Problem description:
Return copies of the lines below that mention "channel".

━━━━━ The data ━━━━━

-- ==== Sys2Proof/Machine/Programs.lean ====
section
/-! DEFINITION. Starting, admitting, resuming and ending programs (R20, R30, R72, R117, R118, R121, R128, R129, R139,
R155). -/

namespace Sys2Proof.Machine

open Sys2Proof

/-! ### Pre-start reads (R15, R117, R118, R129, R154, R155) -/

/-- Little-endian field of read bytes. -/
def fieldOf (d : List Byte) (off len : Nat) : Nat := leNat ((d.drop off).take len)

/-- The header of a program image, its segments left out (R117). -/
def headerOf (d : List Byte) : Header :=
  { flags := fieldOf d 6 2, wordCount := fieldOf d 8 4, entry := fieldOf d 12 4, trapHandler := fieldOf d 16 4
    codeOffset := fieldOf d 20 4, segTable := fieldOf d 24 4, segCount := fieldOf d 28 2, initialSeg := fieldOf d 30 2
    holdBlock := bitsOf (fieldOf d 32 4) 0 20, holdIndex := bitsOf (fieldOf d 32 4) 20 9, holdSeg := fieldOf d 36 2
    replayLimit := fieldOf d 38 1, residentPages := fieldOf d 39 1
    powerMw := (List.range 8).map (fun i => fieldOf d (40 + 2 * i) 2), segments := [] }

/-- The fields of the header, its first 56 bytes, break R117 or R118 as far as they alone can show; `clusters` is how many
the group drives, from the lowest to the highest, and `frames` its usable frames. -/
def headerBad (d : List Byte) (clusters frames : Nat) : Bool :=
  let h := headerOf d
  decide (fieldOf d 0 4 ≠ 0x505A5645) || decide (fieldOf d 4 2 ≠ 1) || decide (8 ≤ h.flags) ||
  decide (h.wordCount = 0) || decide (2 ^ 24 < h.wordCount) || decide (h.wordCount ≤ h.entry) ||
  decide (h.wordCount ≤ h.trapHandler) || decide (h.codeOffset % 4096 ≠ 0) || decide (h.codeOffset < 4096) ||
  decide (h.segTable % 16 ≠ 0) || decide (h.segTable < 256) || decide (h.segCount = 0) ||
  decide (h.segCount ≤ h.initialSeg) || decide (h.segCount ≤ h.holdSeg) || decide (bitsOf (fieldOf d 32 4) 29 3 ≠ 0) ||
  decide (56 < h.residentPages) || decide (frames < h.residentPages + 8) ||
  (h.powerMw.drop clusters).any (fun x => decide (x ≠ 0))

/-- A segment-table entry: address, block count, and whether it breaks R117. -/
def segmentOf (d : List Byte) : (Nat × Nat) × Bool :=
  let a := fieldOf d 0 8
  let k := fieldOf d 8 4
  ((a, k), decide (2 ^ 48 ≤ a) || decide (a % 64 ≠ 0) || decide (k = 0) || decide (2 ^ 20 < k) || decide (fieldOf d 12 4 ≠ 0))

/-- The entries of a segment table, each where all its bytes could be read; the first argument counts them (R15). -/
def segmentsOf : Nat → List (Option Byte) → List (Option ((Nat × Nat) × Bool))
  | 0, _ => []
  | n + 1, d => (readPart d 0 16).map segmentOf :: segmentsOf n (d.drop 16)

/-- A segment header breaks R154, or names other lanes than the group's (R155); of a header that could not be read, the check
is not made (R15). -/
def segmentHeaderBad (d : List Byte) (blocks size : Nat) : Bool :=
  decide (fieldOf d 0 4 ≠ 0x535A5645) || decide (fieldOf d 4 2 ≠ 1) || decide (fieldOf d 6 1 ≠ size) ||
  decide (fieldOf d 7 1 ≠ 0) || decide (fieldOf d 8 4 ≠ blocks) || (d.drop 12).any (fun x => decide (x ≠ 0))

/-- The header of every segment whose table entry could be read is read and checked (R155). -/
def State.checkSegments (s : State) (b : Nat) : List (Option (Nat × Nat)) → Pre → Pre × State
  | [], p => (p, s)
  | none :: xs, p => State.checkSegments s b xs p
  | some x :: xs, p =>
    let r := s.preRead { engine := 1, unit := b } x.1 64
    let bad := match allRead r.1 with | some d => segmentHeaderBad d x.2 (s.group b).size | none => false
    State.checkSegments (r.2.2.bump Reg.HB_BYTES_READ (if (allRead r.1).isSome then 64 else 0)) b xs ((p.and r.2.1).and { bad := bad })

/-- The hold vector of the lane of sequencer n, with the SR_BASE and SR_STEP of its block: its index entry and its block are
read and checked, as far as they could be read (R15, R149, R155). -/
def State.readHold (s : State) (b : Nat) (h : Header) (n : Nat) : Option (Nat × Nat × Nat) × Pre × State :=
  let x : MemCtx := { engine := 1, unit := n }
  let base := h.segAddr h.holdSeg
  let r := s.preRead x (base + 64 + 8 * ((s.group b).size * h.holdBlock + (n - b))) 8
  match allRead r.1 with
  | none => (none, r.2.1, r.2.2)
  | some ie =>
    let e := leNat ie
    let len := bitsOf e 32 13
    let s1 := r.2.2.bump Reg.HB_BYTES_READ 8
    if indexBad e then (none, r.2.1.and { bad := true }, s1)
    else
      let q := s1.preRead x (base + 64 * bitsOf e 0 32) len
      let s2 := q.2.2.bump Reg.HB_BYTES_READ len
      match allRead q.1 with
      | none => (none, q.2.1.and { bad := (readPart q.1 0 8).any (blockHeaderBad len) }, s2)
      | some d =>
        match decodeBlock len d with
        | none => (none, { bad := true }, s2)
        | some v =>
          let y := v.2.2.getD h.holdIndex padVector
          (some (y, v.1, v.2.1), { bad := decide (y = padVector) }, s2.bump Reg.HB_BYTES_DECODED 4096)

/-- Each lane's hold vector is read (R155). -/
def State.readHolds (s : State) (b : Nat) (h : Header) : List Nat → Pre → List (Nat × Nat × Nat) → (List (Nat × Nat × Nat) × Pre) × State
  | [], p, acc => ((acc, p), s)
  | n :: ns, p, acc =>
    let r := s.readHold b h n
    State.readHolds r.2.2 b h ns (p.and r.2.1) (acc ++ r.1.toList)

/-- Frames of the control stores of the group led by b that no member has retired: members hold identical frames (R118,
R120, R125). -/
def State.usableFrames (s : State) (b : Nat) : Nat :=
  ((List.range 64).filter (fun i => (s.members b).all (fun n => !(s.seqRec n).retired.contains i))).length

/-- An image read and checked for the group led by b: its header with its segments, and each lane's hold vector; every check
whose data could be read is made (R15, R118, R155). -/
def State.readImage (s : State) (b image : Nat) : Option (Header × List (Nat × Nat × Nat)) × Pre × State :=
  let cs := s.groupClusters b
  let span := cs.foldl max 0 - cs.foldl min 31 + 1
  let r := s.preRead { engine := 0, unit := b } image 256
  let p := r.2.1.and { bad := (r.1.drop 56).any (fun x => decide (x.getD 0 ≠ 0)) }
  match readPart r.1 0 56 with
  | none => (none, p, r.2.2)
  | some d =>
    let h := headerOf d
    if p.bad || headerBad d span (s.usableFrames b) then (none, p.and { bad := true }, r.2.2)
    else
      let q := r.2.2.preRead { engine := 0, unit := b } (image + h.segTable) (16 * h.segCount)
      let l := segmentsOf h.segCount q.1
      let h1 := { h with segments := l.map (fun x => (x.map Prod.fst).getD (0, 0)) }
      let hold := (l.getD h.holdSeg none).isSome
      let p2 := (p.and q.2.1).and { bad := l.any (fun x => x.any Prod.snd) || (hold && decide (h1.blocks h.holdSeg ≤ h.holdBlock)) }
      if p2.bad then (none, p2, q.2.2)
      else
        let t := q.2.2.checkSegments b (l.map (fun x => x.map Prod.fst)) p2
        let z := t.2.readHolds b h1 (if hold then s.members b else []) t.1 []
        (some (h1, z.1.1), z.1.2, z.2)

/-! ### Checks of the group's own settings (R51, R58, R59, R63, R80, R82, R205, R228, R250, R259, R268) -/

/-- DPS channels ganged with channel d: those whose settings name its leader (R259). -/
def State.gangOf (s : State) (d : Nat) : List Nat :=
  (List.range 64).filter (fun x => decide (s.afld (Reg.DPS_CTRL_GANG_LEADER x) = s.afld (Reg.DPS_CTRL_GANG_LEADER d)))

/-- A setting of the group led by b bars its program (R51, R58, R59, R63, R80, R82, R205, R228, R250, R268). -/
def State.settingsBad (s : State) (b : Nat) : Bool :=
  let seqs := s.members b
  let cs := s.groupClusters b
  (s.groupPins b).any (fun q => s.pinInvalid q.2.2.1 || bitOf (s.fld (Reg.DSK_ERR (q.2.2.1 / 32))) (q.2.2.1 % 32)) ||
  cs.any (fun c => decide (s.fld (Reg.TS_ERR c) ≠ 0)) || !s.allMatch cs ||
  seqs.any (fun n => s.flag (Reg.TMU_STATUS_CFG_ERR n)) ||
  cs.any (fun c =>
    (s.flag (Reg.AWG_STATUS_CFG_ERR c) && seqs.contains (2 * c + s.afld (Reg.AWG_CTRL_OWNER c))) ||
    (s.flag (Reg.DG_STATUS_CFG_ERR c) && seqs.contains (2 * c + s.afld (Reg.DG_CTRL_OWNER c)))) ||
  (s.group b).positions.any (fun x =>
    x.dps.any (fun d => s.flag (Reg.DPS_STATUS_CFG_ERR d) || (s.gangOf d).any (fun y => !x.dps.contains y)))

/-! ### Power (R30, R431) -/

/-- Power limit of cluster c, mW (R431). -/
def State.powerLimit (s : State) (c : Nat) : Nat := 3000 - 375 * s.fld (Reg.THROTTLE_n c)

/-- Every cluster that the group uses fits its limit on the declared power, and on the device's own declaration of
45 mW for each DPS channel on a cluster that the group does not drive (R30). -/
def State.powerFits (s : State) (b : Nat) (h : Header) : Bool :=
  let cs := s.groupClusters b
  let low := cs.foldl min 31
  let dps := (s.group b).positions.flatMap (fun x => x.dps)
  cs.all (fun c => decide (h.powerMw.getD (c - low) 0 ≤ s.powerLimit c)) &&
  dps.all (fun d => cs.contains (d / 2) || decide (45 * (dps.filter (fun x => decide (x / 2 = d / 2))).length ≤ s.powerLimit (d / 2)))

/-! ### Freezes (R113, R415) -/

/-- FROZEN of every cluster follows the freezes that programs hold (R415, R420). -/
def State.showFreezes (s : State) : State :=
  (List.range 32).foldl
    (fun s c => s.setFlag (Reg.CAL_STATUS_FROZEN c)
      (s.programs.any (fun g => (g.2.freezeHeader || g.2.freezeOp) && (s.groupClusters g.1).contains c))) s

/-! ### Completion (R20, R128, R129, R440) -/

/-- RESULT of PROGRAM_START and PROGRAM_RESUME (R128). -/
def startResult (status : List Nat) (part replays traps : Nat) : Nat :=
  ((List.range 8).map (fun p => if bitOf part p then status.getD p 0 * 2 ^ (8 * p) else 0)).sum + part * 2 ^ 64 +
    (replays % 2 ^ 16) * 2 ^ 80 + min traps (2 ^ 32 - 1) * 2 ^ 96

/-- Status of the completion: the first under R16 among the positions taking part (R129). -/
def startStatus (status : List Nat) (part : Nat) : Nat :=
  (setBits part 8).foldl (fun st p => first16 st (status.getD p 0)) 0

/-- The last program of the device has completed (R440): none runs, waits to start, or is bound. -/
def State.raiseIdle (s : State) : State := if s.programs.isEmpty && s.starts.isEmpty then s.raise 27 0 0 else s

━━━━━

Your solution:
/-- DPS channels ganged with channel d: those whose settings name its leader (R259). -/
45 mW for each DPS channel on a cluster that the group does not drive (R30). -/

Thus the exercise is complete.